Denon turntables are not the most well known turntables in the world. Cartridges, sure. They have created some of the most well respected cartridges of all time. But are their turntables equally as good?

History of Denon Turntables

Denon is a Japanese electronics company established as part of a larger company in 1910. Initially manufacturing gramophones and single-sided records, the company merged many times over the next few decades. After absorbing Japan Denki Onkyo, the Denon name was born.

Some of Denon’s achievements include the manufacturing of the first LP records in Japan and the creation of the legendary DL-103 cartridge.

Denon continue to create wonderful moving coil cartridges today, and have expanded in to the world of home theatre – including receivers and blu-ray players.

 Denon Turntables Today

Denon turntable model numbers are all prefixed with ‘DP’. Their vintage turntables are generally well made and sound excellent.

Unfortunately, their best turntables are incredibly hard to find. This is likely why they come up rarely in discussions of the best vintage turntables. To be considered the best, you have to be heard first. A second hand Denon turntable is a rare find, and thus not often the first thing that comes to mind when recommending or searching for a vintage turntable.

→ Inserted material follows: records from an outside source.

/-- A state with I and the sprite bytes there. -/
def sprite (a : Nat) (bs : List Byte) (rs : List (Reg × Byte)) : State :=
  { poke (withV rs) a bs with i := BitVec.ofNat 16 a }

/-- S5, S8, T71, T75, T76: drawn twice, clipped at the right edge, wrapped at the start, a collision, and VF read as a
coordinate before it is reset. -/
theorem test_S5_draw : let t := after (sprite 0x300 [0x80#8] []) 0xD011#16
    let u := after ((sprite 0x300 [0xC0#8] []).setPixel 0 0 true) 0xD011#16
    (lit t 0 = [0] ∧ t.readV 15 = 0#8 ∧ t.dw = true ∧ lit (after t 0xD011#16) 0 = [] ∧
      (after t 0xD011#16).readV 15 = 1#8) ∧
    (lit u 0 = [1] ∧ u.readV 15 = 1#8) ∧
    lit (after (sprite 0x300 [0xFF#8] [(0, 62#8)]) 0xD011#16) 0 = [62, 63] ∧
    lit (after (sprite 0x300 [0xC0#8] [(0, 66#8), (1, 33#8)]) 0xD011#16) 1 = [2, 3] ∧
    lit (after (sprite 0x300 [0xFF#8] [(15, 62#8)]) 0xDF11#16) 0 = [62, 63] := by decide

/-- T72, T73, T74: rows below the plane are dropped with their bytes, a row that is drawn from beyond memory faults, and
a draw of no rows only resets VF and sets DW. -/
theorem test_T72_draw_edges : let t := after (sprite 0xFFE [0x80#8, 0x80#8] [(1, 30#8)]) 0xD015#16
    let u := after (sprite 0xFFE [] [(15, 7#8)]) 0xD015#16
    let w := after (sprite 0x1005 [] [(15, 9#8)]) 0xD010#16
    (lit t 30 = [0] ∧ lit t 31 = [0] ∧ t.fault = none) ∧
    (u.fault = some ⟨.dataAddressOutOfRange, some 0xD015#16, 0x202#16, some 0x1000⟩ ∧ u.readV 15 = 7#8 ∧
      u.dw = false) ∧
    (w.readV 15 = 0#8 ∧ w.dw = true ∧ w.fault = none) := by decide

/-! ### Keys, timers and the 0xF family -/

/-- T80, T81, T83. -/
theorem test_T80_skp : (after ((withKeys [] [5]).writeV 2 5#8) 0xE29E#16).pc = 0x204#16 ∧
    (after ((withKeys [] [3]).writeV 2 0x13#8) 0xE29E#16).pc = 0x204#16 ∧
    (after ((withKeys [5] []).writeV 2 5#8) 0xE29E#16).pc = 0x202#16 := by decide

/-- T82. -/
theorem test_T82_sknp : (after ((withKeys [5] []).writeV 2 0xF5#8) 0xE2A1#16).pc = 0x204#16 ∧
    (after ((withKeys [] [5]).writeV 2 0xF5#8) 0xE2A1#16).pc = 0x202#16 := by decide

/-- T85. -/
theorem test_T85_ldVDt : (after { State.reset with dt := 0x3C#8 } 0xF307#16).readV 3 = 0x3C#8 := by decide

/-- T86, T89: a release stores the lowest released key. -/
theorem test_T86_ldVK : (after (withKeys [3] []) 0xF50A#16).readV 5 = 3#8 ∧
    (after (withKeys [3] []) 0xF50A#16).pc = 0x202#16 ∧
    (after (withKeys [0, 4, 9, 12] [0, 12]) 0xF10A#16).readV 1 = 4#8 := by decide

/-- T87, T88: held, or only pressed, the instruction comes again. -/
theorem test_T87_ldVK_waits : (after (withKeys [3] [3]) 0xF50A#16).pc = 0x200#16 ∧
    (after (withKeys [] [3]) 0xF50A#16).pc = 0x200#16 := by decide

/-- T90. -/
theorem test_T90_ldDtV : (after (withV [(1, 0x10#8)]) 0xF115#16).dt = 0x10#8 := by decide

/-- T91. -/
theorem test_T91_ldStV : (after (withV [(1, 5#8)]) 0xF118#16).st = 5#8 ∧
    soundOn (after (withV [(1, 5#8)]) 0xF118#16) = true := by decide

/-- T92, T93. -/
theorem test_T92_addIV : (after { withV [(2, 0x20#8)] with i := 0x300#16 } 0xF21E#16).i = 0x320#16 ∧
    (after { withV [(0, 1#8), (15, 9#8)] with i := 0xFFFF#16 } 0xF01E#16).i = 0#16 ∧
    (after { withV [(0, 1#8), (15, 9#8)] with i := 0xFFFF#16 } 0xF01E#16).readV 15 = 9#8 := by decide

/-- T94: the same under both settings of P_FONT_DIGIT. -/
theorem test_T94_ldFV : (after (withV [(4, 0x0A#8)]) 0xF429#16).i = 0x82#16 := by decide

/-- T95: the two settings, through the digit each makes. -/
theorem test_T95_font_digit : glyphAddress (fontDigitOf .lowNibble 0x1A#8) = 0x82#16 ∧
    glyphAddress (fontDigitOf .fullByte 0x1A#8) = 0xD2#16 := by decide

/-- T96, T97. -/
theorem test_T96_bcd : let t := after (sprite 0x300 [] [(3, 156#8)]) 0xF333#16
    let u := after (sprite 0xFFD [] [(0, 255#8)]) 0xF033#16
    (t.readMem 0x300, t.readMem 0x301, t.readMem 0x302, t.i) = (1#8, 5#8, 6#8, 0x300#16) ∧
      (u.readMem 0xFFD, u.readMem 0xFFE, u.readMem 0xFFF) = (2#8, 5#8, 5#8) := by decide

/-- T98. -/
theorem test_T98_bcd_fault : after (sprite 0xFFE [] []) 0xF033#16 = { placeWord (sprite 0xFFE [] []) 0xF033#16 with
    pc := 0x202#16
    fault := some ⟨.dataAddressOutOfRange, some 0xF033#16, 0x202#16, some 0x1000⟩ } := by decide

/-- T99, T100: up to the last byte of memory. -/
theorem test_T99_store : let t := after (sprite 0x310 [] [(0, 0x0C#8)]) 0xF055#16
    let u := after (sprite 0xFF0 [] [(0, 1#8), (15, 0xAB#8)]) 0xFF55#16
    t.readMem 0x310 = 0x0C#8 ∧ t.i = 0x311#16 ∧ u.readMem 0xFF0 = 1#8 ∧ u.readMem 0xFFF = 0xAB#8 ∧
      u.i = 0x1000#16 := by decide

/-- T101. -/
theorem test_T101_store_fault : let t := after (sprite 0xFF1 [] [(0, 1#8)]) 0xFF55#16
    t.fault = some ⟨.dataAddressOutOfRange, some 0xFF55#16, 0x202#16, some 0x1000⟩ ∧ t.i = 0xFF1#16 ∧
      t.readMem 0xFF1 = 0#8 := by decide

Denon still make turntables at entry level prices. For the most part, their cheap turntables aren’t worth the money, especially when compared to the competition.

If you’re lucky enough to happen upon a vintage Denon turntable at a garage sale or similar, be sure to pick it up. Chances are it’ll be a great little unit.

Denon Turntables To Look Out For

The following is a short list of wonderful Denon turntables that are worth purchasing if found:

  • DP-100
  • DP-80
  • DP-75
  • DP-72
  • DP-70
  • DP-62
  • DP-61
  • DP-60
  • DP-59
  • DP-55
  • DP-6000
As a guideline, the higher the number of a Denon turntable, the better. The 4 figure series is an exception, as the DP-6000 is about on par with the DP-55. The turntables often have a suffix letter as well: F for ‘fully automatic’ and L for ‘auto-lift’ at the end of play. Auto-return was a common feature of Denon turntables, and they rarely made fully manual turntables.